Last updated: August 25, 2012 3:01 am

The invisible interpreters

As art galleries increasingly turn into spaces that engage the public, what is the role of the curator?
‘Lucky PDF TV’, an installation at Frieze Projects 2011©Dom Poirier

‘Lucky PDF TV’, an installation at Frieze Projects 2011

No artwork is fixed: its meaning is always malleable and susceptible to a whole range of influences. Of all the factors that shape our reactions to art, one of the most powerful is the hand of the curator. Yet curators are an invisible species – few of us witness their decision-making or know why they made certain choices or put this next to that.

“A curator should disappear once everything’s up, to let people make up their minds,” insists Xavier Bray, chief curator of the Dulwich Picture Gallery in London. “That’s why it’s good not to over-interpret on behalf of the visitor. The argument [should be] presented in visual means, so ideally you don’t have to read the label. It’s a matter of letting go and letting the visual powers of the objects tell their own story.”

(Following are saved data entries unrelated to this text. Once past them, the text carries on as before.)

-- ==== Sys2Proof/Machine/Display.lean ====
section
/-! DEFINITION. The framebuffer writer (43_display.md). -/

namespace Sys2Proof.Machine

/-- A framebuffer while a sprite is drawn, and whether a set pixel was turned off so far. -/
abbrev Drawing := Framebuffer × Bool

/-- One pixel XORed (R172): it is toggled, and turning a set pixel off is a collision. -/
def togglePixel (c : Fin 64) (r : Fin 32) (d : Drawing) : Drawing :=
  (d.1.setPixel c r (!d.1.pixel c r), d.2 || d.1.pixel c r)

/-- The pixels of one sprite row from column `c` on, in row `r`; both coordinates wrap, pixel by pixel (R172, R173). -/
def drawPixels : List Bool → Nat → Nat → Drawing → Drawing
  | [], _, _, d => d
  | b :: bs, c, r, d => drawPixels bs (c + 1) r (if b then togglePixel (Fin.ofNat 64 c) (Fin.ofNat 32 r) d else d)

/-- The rows of a sprite from row `r` on, each starting at column `c` (R171). -/
def drawRows : List Byte → Nat → Nat → Drawing → Drawing
  | [], _, _, d => d
  | b :: bs, c, r, d => drawRows bs c (r + 1) (drawPixels (spritePixels b) c r d)

/-- 00E0 (R170): every pixel false. -/
def exec00E0 (s : State) : Host.Outcome State Fault Refusal := .next (s.setFb Framebuffer.clear)

/-- Dxyn (R172): the `n` sprite bytes at I drawn at (Vx, Vy), and VF the collision flag. `n = 0` reads nothing and is never
out of bounds (R173). -/
def execDxyn (x y : RegIdx) (n : Nat) (s : State) : Host.Outcome State Fault Refusal :=
  checkSpan s.i.toNat n <|
    let d := drawRows (s.bytesAt s.i.toNat n) (s.reg x).toNat (s.reg y).toNat (s.fb, false)
    .next ((s.setFb d.1).setFlag d.2)

end Sys2Proof.Machine
end

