-- ==== Sys2Proof/Machine/Commands.lean ====
section
/-! DEFINITION. The eight commands of the host (10_state.md R39), each one atomic step that gives a reply and the next state or
raises an error, and which command comes next. -/

namespace Sys2Proof.Machine

/-- The outcome of a tick that raised no error (R70, R206): Waiting for Fx0A with no key pressed, Executed otherwise. -/
def tickReply (i : Instr) (s : State) : Reply :=
  match i, s.lowestKey with
  | .opFx0A _, none => .waiting
  | _, _ => .executed

/-- The tick after the fetch (R70): PC moves on before the instruction runs; an invalid opcode is reported with the address
it was fetched from (R201). -/
def executeWord (op : Word) (s : State) : Host.Outcome (Reply × State) Fault Refusal :=
  match decodeWord op with
  | .error _ => raise (.invalidOpcode op s.pc)
  | .ok i => andThen (exec i (s.setPc (s.pc + 2))) fun t => .next (tickReply i s, t)

/-- `tick()` (R70): the errors come in the order of R205. -/
def tick (s : State) : Host.Outcome (Reply × State) Fault Refusal := andThen (fetch s) fun op => executeWord op s

/-- `tick_timers()` (R220): each non-zero timer counts down by one, and ST = 1 before signals tone end. -/
def tickTimers (s : State) : Host.Outcome (Reply × State) Fault Refusal :=
  .next (.toneEnd (s.st == 1), (s.setDt (if s.dt = 0 then 0 else s.dt - 1)).setSt (if s.st = 0 then 0 else s.st - 1))

/-- `load(rom)` (R57): the ROM to memory from 0x200; nothing else changes. -/
def loadRom (rom : List Byte) (s : State) : Host.Outcome (Reply × State) Fault Refusal :=
  check (rom.length ≤ 3584) (.memoryOutOfBounds 0x1000) (.next (.done, s.setBytes 0x200 rom))

/-- `reset()` (R240): every element of the state to its value in R38; the parameters stay (notes/assumptions/11.md). -/
def resetCore (s : State) : Host.Outcome (Reply × State) Fault Refusal :=
  .next (.done, State.construct s.font s.schedule s.draws s.drawCount)

/-- `press(k)` (R225). -/
def pressKey (k : Nat) (s : State) : Host.Outcome (Reply × State) Fault Refusal :=
  andThen (keyIndex k) fun k => .next (.done, s.setKey k true)

/-- `release(k)` (R226). -/
def releaseKey (k : Nat) (s : State) : Host.Outcome (Reply × State) Fault Refusal :=
  andThen (keyIndex k) fun k => .next (.done, s.setKey k false)

/-- `is_pressed(k)` (R227). -/
def queryKey (k : Nat) (s : State) : Host.Outcome (Reply × State) Fault Refusal :=
  andThen (keyIndex k) fun k => .next (.keyState (s.key k), s)

/-- `display()` (R175). -/
def displayGrid (s : State) : Host.Outcome (Reply × State) Fault Refusal := .next (.grid s.fb, s)

/-- One command of the host (R39, R41). -/
def serve (c : HostCommand) (s : State) : Host.Outcome (Reply × State) Fault Refusal :=
  match c with
  | .load rom => loadRom rom s
  | .reset => resetCore s
  | .tick => tick s
  | .tickTimers => tickTimers s
  | .press k => pressKey k s
  | .release k => releaseKey k s
  | .isPressed k => queryKey k s
  | .display => displayGrid s

/-- A command as the host sees it: its result, and the state it leaves, which an error does not change (R203). -/
def transact (c : HostCommand) (s : State) : Host.Outcome Reply Fault Refusal × State :=
  match serve c s with
  | .next (r, t) => (.next r, t)
  | .fault e => (.fault e, s)
  | .refused r => (.refused r, s)

/-- The command the host issues next: the head of its schedule, and `tick` when that is empty (notes/assumptions/3.md). -/
def nextCommand (s : State) : HostCommand := s.schedule.headD .tick

/-- The state with the next command taken off the schedule. -/
def popSchedule (s : State) : State := s.setSchedule s.schedule.tail

/-- A PC that can be fetched from (R71): the given one, and else the program origin (notes/assumptions/7.md). -/
def fetchableOrOrigin (pc : Word) : Word := if pc.toNat ≤ 4094 then pc else 0x200

end Sys2Proof.Machine
end

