-- ==== Sys2Proof/Safety.lean ====
section
/-! DEFINITION. The terms claims use: the parts of a state, what a change leaves alone, the invariant of the machine, and a run
without an error. -/

namespace Sys2Proof.Machine

/-- The parts of a state, each element of the tuple of 10_state.md R20 taken apart, and the model's own fields. -/
inductive Part where
  | reg (x : RegIdx)
  | pc
  | index
  | stack
  | delay
  | sound
  | byte (a : Nat)
  | pixel (c : Fin 64) (r : Fin 32)
  | key (k : Fin 16)
  | font
  | schedule
  | rng
  deriving DecidableEq, Repr

/-- Two states hold the same in one part. -/
def State.sameAt (s t : State) : Part → Prop
  | .reg x => t.reg x = s.reg x
  | .pc => t.pc = s.pc
  | .index => t.i = s.i
  | .stack => t.stack = s.stack
  | .delay => t.dt = s.dt
  | .sound => t.st = s.st
  | .byte a => t.byteAt a = s.byteAt a
  | .pixel c r => t.fb.pixel c r = s.fb.pixel c r
  | .key k => t.key k = s.key k
  | .font => t.font = s.font
  | .schedule => t.schedule = s.schedule
  | .rng => t.draws = s.draws ∧ t.drawCount = s.drawCount

/-- The frame of a change from `s` to `t`: every part but the named ones is as before. -/
def ChangesOnly (may : Part → Prop) (s t : State) : Prop := ∀ p, ¬ may p → s.sameAt t p

/-- The state is about to run `i`: its two bytes stand at PC (R70, R71). -/
def State.runsNext (s : State) (i : Instr) : Prop :=
  ∃ op, fetch s = .next op ∧ decodeWord op = .ok i

/-- The number `w` is the opcode of `i`: its word decodes to it (R76). -/
def IsOpcodeOf (w : Nat) (i : Instr) : Prop := decodeWord (BitVec.ofNat 16 w) = .ok i

/-- The sprite of Dxyn has a 1 bit for the pixel (43_display.md R171, R172): some row below `n` and some column below 8 whose
bit is 1 lands on it, both coordinates wrapped. -/
def SpriteCovers (s : State) (x y : RegIdx) (n : Nat) (c : Fin 64) (r : Fin 32) : Prop :=
  ∃ row < n, ∃ col < 8, (s.byteAt (s.i.toNat + row)).getLsbD (7 - col) = true ∧
    c.val = ((s.reg x).toNat + col) % 64 ∧ r.val = ((s.reg y).toNat + row) % 32

/-- A fetch reads the number `b` as the byte at `a` (20_memory.md R54, R63): from `a` as the first of its two bytes, where that
fetch is valid (R71), and from `a - 1` as the second, where there is such an address. -/
def FetchReads (s : State) (a b : Nat) : Prop :=
  (a ≤ 4094 → ∃ op, fetch (s.setPc (BitVec.ofNat 16 a)) = .next op ∧ op.toNat / 256 = b) ∧
  (1 ≤ a → ∃ op, fetch (s.setPc (BitVec.ofNat 16 (a - 1))) = .next op ∧ op.toNat % 256 = b)

/-- The invariant of the machine: memory in its canonical form; at most 16 return addresses, each a post-fetch PC (10_state.md
R27, R26); PC within the bound of R26. -/
structure State.Inv (s : State) : Prop where
  memory : s.mem.wf s.font
  depth : s.stack.length ≤ 16
  returns : ∀ a ∈ s.stack, 2 ≤ a.toNat ∧ a.toNat ≤ 4096
  pc : s.pc.toNat ≤ 0x10FE

/-- A run of `n` steps without an error (60_exceptions.md R204). -/
def SafeRun (n : Nat) (s : State) : Prop := ∃ t, Sys2Proof.core.run n s = .next t

end Sys2Proof.Machine
end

‘The Sacred Made Real’, 2010, at the National Gallery of Art in Washington DC©Getty

‘The Sacred Made Real’, 2010, at the National Gallery of Art in Washington DC

That is certainly what happened at Bray’s Sacred Made Real: Spanish Painting and Sculpture 1600-1700 at the National Gallery in London and in Washington DC, in 2009-10. An exhibition of polychrome Madonnas and gory martyrs would be a hard sell, the National Gallery warned. “They told me, ‘Probably only Catholics will come and see this,’” Bray says. But the show was a resounding success, introducing an unfamiliar artistic tradition and asserting its position in the history of religious art. It was hailed as a curatorial coup for Bray, though he is modest, replying simply that “the curator’s job is to make [the work] look as beautiful as possible”.

This pronouncement on the classic role of the curator might sound a little out of date. French curator Vincent Honoré puts it rather differently. “I position the works in the right way and I activate them,” he says. Honoré is director of the David Roberts Art Foundation (DRAF) in London – an exhibition space for the 1,600-strong collection of the eponymous property developer.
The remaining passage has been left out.